As stated in rejected alternatives, ”Write records that fail in the put() step of a sink connector to the dead letter queue: since sink connectors can chose to batch records in a put() method, it is not clear what errors are caused by what records (they might be because of records that were immediately written to put(), or by some previous records that were processed later). Also, there might be connection issues that are not handled by the connector, and simply bubbled up as IOException (for example). Effectively, errors sent back to the framework from the put() method currently do not have sufficient context to determine the problematic records (if any). Addressing these issues would need a separate KIP. “
Thus, this proposal aims to extend KIP-298 and add error reporting functionality even after records are sent to connector tasks without adding redundancy in configuration.
Public Interfaces
This feature will directly make changes to the SinkTaskContext
class with the addition of a new method.
Method
This KIP will add a getter method to the SinkTaskContext
class that will return a error reporter
object. Sink connectors that wish to use a error reporter can call this method within their tasks.
The method will look the following:
public interface SinkTaskContext { ... /** * Get the reporter to which the sink task can report problematic or failed {@link SinkRecord} * passed to the {@link SinkTask#put(Collection)} method.

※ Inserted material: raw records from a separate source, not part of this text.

-- ==== Sys2Proof/Decode.lean ====
section
/-! DEFINITION. The decoder, total on any code word and rejecting by name, and after it the encoder; both read the opcode
table's rows. -/

namespace Sys2Proof

/-- One row of the opcode table: the bits it fixes (mask) and their value (pattern). -/
structure OpcodeRow where
  mask : Word
  pattern : Word
  instr : Instr
  deriving DecidableEq, Repr

/-- `30_encoding.md` R91: matched in full. -/
def filterRows : List OpcodeRow :=
  [⟨0xFF, 0x00, .filtNone⟩, ⟨0xFF, 0x01, .filtSub⟩, ⟨0xFF, 0x02, .filtUp⟩, ⟨0xFF, 0x03, .filtAvg⟩,
   ⟨0xFF, 0x04, .filtPaeth⟩]

/-- `30_encoding.md` R98: bits [31:8] are ignored. -/
def commandRows : List OpcodeRow :=
  [⟨0xFF, 0x00, .nop⟩, ⟨0xFF, 0x01, .start⟩, ⟨0xFF, 0x02, .convertRgba8⟩, ⟨0xFF, 0x03, .convertRgba16⟩,
   ⟨0xFF, 0x04, .release⟩]

/-- `30_encoding.md` R102, the grey and truecolour keys. -/
def greyAndColourRows : List OpcodeRow :=
  [⟨0xFFFF, 0x0001, .modeGray1⟩, ⟨0xFFFF, 0x0002, .modeGray2⟩, ⟨0xFFFF, 0x0004, .modeGray4⟩,
   ⟨0xFFFF, 0x0008, .modeGray8⟩, ⟨0xFFFF, 0x0010, .modeGray16⟩,
   ⟨0xFFFF, 0x0208, .modeRgb8⟩, ⟨0xFFFF, 0x0210, .modeRgb16⟩]

/-- `30_encoding.md` R102, the indexed keys and the keys with an alpha channel. -/
def indexedAndAlphaRows : List OpcodeRow :=
  [⟨0xFFFF, 0x0301, .modeIdx1⟩, ⟨0xFFFF, 0x0302, .modeIdx2⟩, ⟨0xFFFF, 0x0304, .modeIdx4⟩, ⟨0xFFFF, 0x0308, .modeIdx8⟩,
   ⟨0xFFFF, 0x0408, .modeGa8⟩, ⟨0xFFFF, 0x0410, .modeGa16⟩,
   ⟨0xFFFF, 0x0608, .modeRgba8⟩, ⟨0xFFFF, 0x0610, .modeRgba16⟩]

/-- The rows of one format. -/
def opcodeRows : Format → List OpcodeRow
  | .filter => filterRows
  | .command => commandRows
  | .mode => greyAndColourRows ++ indexedAndAlphaRows

/-- The row matches the bits. -/
def rowMatches (bits : Word) (r : OpcodeRow) : Bool :=
  bits &&& r.mask == r.pattern

/-- Why a code word is no instruction. -/
inductive DecodeReject where
  /-- The bits do not fit the format's width. -/
  | tooWide
  /-- Selector 0x05 to 0xFF (`30_encoding.md` R92). -/
  | illegalSelector
  /-- Opcode 0x05 to 0xFF (R99). -/
  | undefinedOpcode
  /-- A pair outside the compatibility table (R94). -/
  | illegalModeKey
  deriving DecidableEq, Repr

/-- The name a word of the format is rejected by. -/
def rejectOf : Format → DecodeReject
  | .filter => .illegalSelector
  | .command => .undefinedOpcode
  | .mode => .illegalModeKey

/-- The decoder. -/
def decode (c : CodeWord) : Except DecodeReject Instr :=
  if c.wellFormed then
    match (opcodeRows c.format).find? (rowMatches c.bits) with
    | some r => .ok r.instr
    | none => .error (rejectOf c.format)
  else .error .tooWide

/-- The selector that heads a row record (R91, R92). -/
def decodeSelector (ft : Byte) : Except DecodeReject Instr :=
  decode ⟨.filter, ft.setWidth 32⟩

/-- The value written to CMD (R98, R99). -/
def decodeCommand (value : Word) : Except DecodeReject Instr :=
  decode ⟨.command, value⟩

/-- The mode key COLOR_TYPE × 256 + BIT_DEPTH (R102). -/
def decodeMode (colorType bitDepth : Byte) : Except DecodeReject Instr :=
  decode ⟨.mode, (colorType ++ bitDepth).setWidth 32⟩

/-- The bits that stand for an instruction: those the table fixes, the others zero. -/
def encodeBits : Instr → Word
  | .filtNone => 0x00 | .filtSub => 0x01 | .filtUp => 0x02 | .filtAvg => 0x03 | .filtPaeth => 0x04
  | .nop => 0x00 | .start => 0x01 | .convertRgba8 => 0x02 | .convertRgba16 => 0x03 | .release => 0x04
  | .modeGray1 => 0x0001 | .modeGray2 => 0x0002 | .modeGray4 => 0x0004 | .modeGray8 => 0x0008 | .modeGray16 => 0x0010
  | .modeRgb8 => 0x0208 | .modeRgb16 => 0x0210
  | .modeIdx1 => 0x0301 | .modeIdx2 => 0x0302 | .modeIdx4 => 0x0304 | .modeIdx8 => 0x0308
  | .modeGa8 => 0x0408 | .modeGa16 => 0x0410
  | .modeRgba8 => 0x0608 | .modeRgba16 => 0x0610

/-- The encoder. -/
def encode (i : Instr) : CodeWord :=
  ⟨i.format, encodeBits i⟩

/-- Where a table word of `nbits` bits belongs: a selector has one byte, a mode key two, a command the four of its register
(log entry 15). -/
def tableFormat (nbits : Nat) : Format :=
  if nbits ≤ 8 then .filter else if nbits ≤ 16 then .mode else .command

/-- The instruction the decoder reads from a word numbered as spec/opcode_table.json numbers it. -/
def decodeTableWord (nbits w : Nat) : Option Instr :=
  match decode ⟨tableFormat nbits, BitVec.ofNat 32 w⟩ with
  | .ok i => some i
  | .error _ => none

end Sys2Proof
end

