-- ==== Sys2Proof/Config.lean ====
section
/-! DEFINITION. What an implementation fixes, and the values the spec leaves open. No constant here has a body: nothing can
be proved of one beyond what its type says. -/

namespace Sys2Proof.Config

/-! ## The storage of one implementation (`00_scope.md` R8, log entry 1)
Each parameter is a least value, which R8 gives, plus an unknown amount. -/

/-- MAX_IN_BYTES less its least value 2. -/
opaque inBytesAboveLeast : Nat

/-- MAX_PIXELS less its least value 1. -/
opaque pixelsAboveLeast : Nat

/-- MAX_ROW_BYTES less its least value 1. -/
opaque rowBytesAboveLeast : Nat

/-! ## Free values (`93_implementation_defined.md` U1 to U8, log entry 2)
The first argument is the state's tick, which every step advances, so that no law binds two draws; the others say which
unit is read. -/

/-- IN byte `index`. -/
opaque freeIn (tick index : Nat) : Byte

/-- Channel `ch` of PLTE entry `index`, drawn for raster element `user`. -/
opaque freePlte (tick user index ch : Nat) : Byte

/-- TRNS byte `index`, drawn for raster element `user`. -/
opaque freeTrns (tick user index : Nat) : Byte

/-- CUR byte `index`. -/
opaque freeCur (tick index : Nat) : Byte

/-- PRIOR byte `index`. -/
opaque freePrior (tick index : Nat) : Byte

/-- Channel `ch` of OUT element `pix`. -/
opaque freeOut (tick pix ch : Nat) : Half

/-- Channel `ch` of CONV element `pix`. -/
opaque freeConv (tick pix ch : Nat) : Half

end Sys2Proof.Config
end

When reporting a failed record, * the sink task will receive a {@link Future} that the task can optionally use to wait until * the failed record and exception have been written to Kafka via Connect's DLQ. Note that * the result of this method may be null if this connector has not been configured with a DLQ. * * <p>This method was added in Apache Kafka 2.9. Sink tasks that use this method but want to * maintain backward compatibility so they can also be deployed to older Connect runtimes * should guard the call to this method with a try-catch block, since calling this method will result in a * {@link NoSuchMethodException} when the sink connector is deployed to Connect runtimes * older than Kafka 2.9. For example: * <pre> * BiFunction<SinkTask, Throwable, Future<Void>> reporter; * try { * reporter = context.failedRecordReporter(); * } catch (NoSuchMethodException e) { * reporter = null; * } * </pre> * * @return the reporter function; null if no error reporter has been configured for the connector * @since 2.9 */ BiFunction<SinkTask, Throwable, Future<Void>> failedRecordReporter(); }
The usage will look like the following:
private BiFunction<SinkTask, Throwable, Future<Void> reporter; @Override public void start(Map<String, String> props) { ... try { reporter = context.failedRecordReporter(); // may be null if DLQ not enabled } catch (NoSuchMethodException e) { // Will occur in Connect runtimes earlier than 2.9 reporter = null; } } @Override public void put(Collection<SinkRecord> records) { for (SinkRecord record: records) { try { // attempt to send record to data sink process(record); } catch(Exception e) { if (reporter != null) { // Send errant record to error reporter Future<Void> future = reporter.accept(record, e); // Optionally wait till the failure's been recorded in Kafka future.get(); } else { // There's no error reporter, so fail throw new ConnectException("Failed on record", e); } } } }
Proposed Changes
Error Reporter Object
The SinkTaskContext
class will create a BiFunction<SinkRecord, Throwable, Future<Void>>
object as the error reporter object. Along with the original errant sink record, the exception thrown will be sent to the error reporter to provide additional context. For asynchronous functionality, the error reporter will return a Future
for each record processed. The error reporter will use the same configurations as the dead letter queue in KIP-298 to avoid redundant configuration. There will be no additional configurations for the Producer and AdminClient
under the hood aside from the existing producer.
and admin.
configurations present in the worker configurations and producer.override.
and admin.override.
configurations present in the connector configurations. Serialization for the errant records will be done in the same manner as KIP-298.
Synchrony
The error reporting functionality can be either asynchronous or synchronous. By default, error reporting will be asynchronous; processing of the subsequent errant record will not be blocked by the successful processing of the prior errant record. However, if the developer prefers synchronous functionality, they can block processing of the next record with future.get(). In order to avoid error records being written out of order (for example, due to retries), the developer can use max.in.flight.requests.per.connection=1
in their implementation for writing error records.
Metrics
No new metrics will be added for the error reporter. Instead, the metrics detailed in KIP-298 for the dead letter queue will be used for the error reporter.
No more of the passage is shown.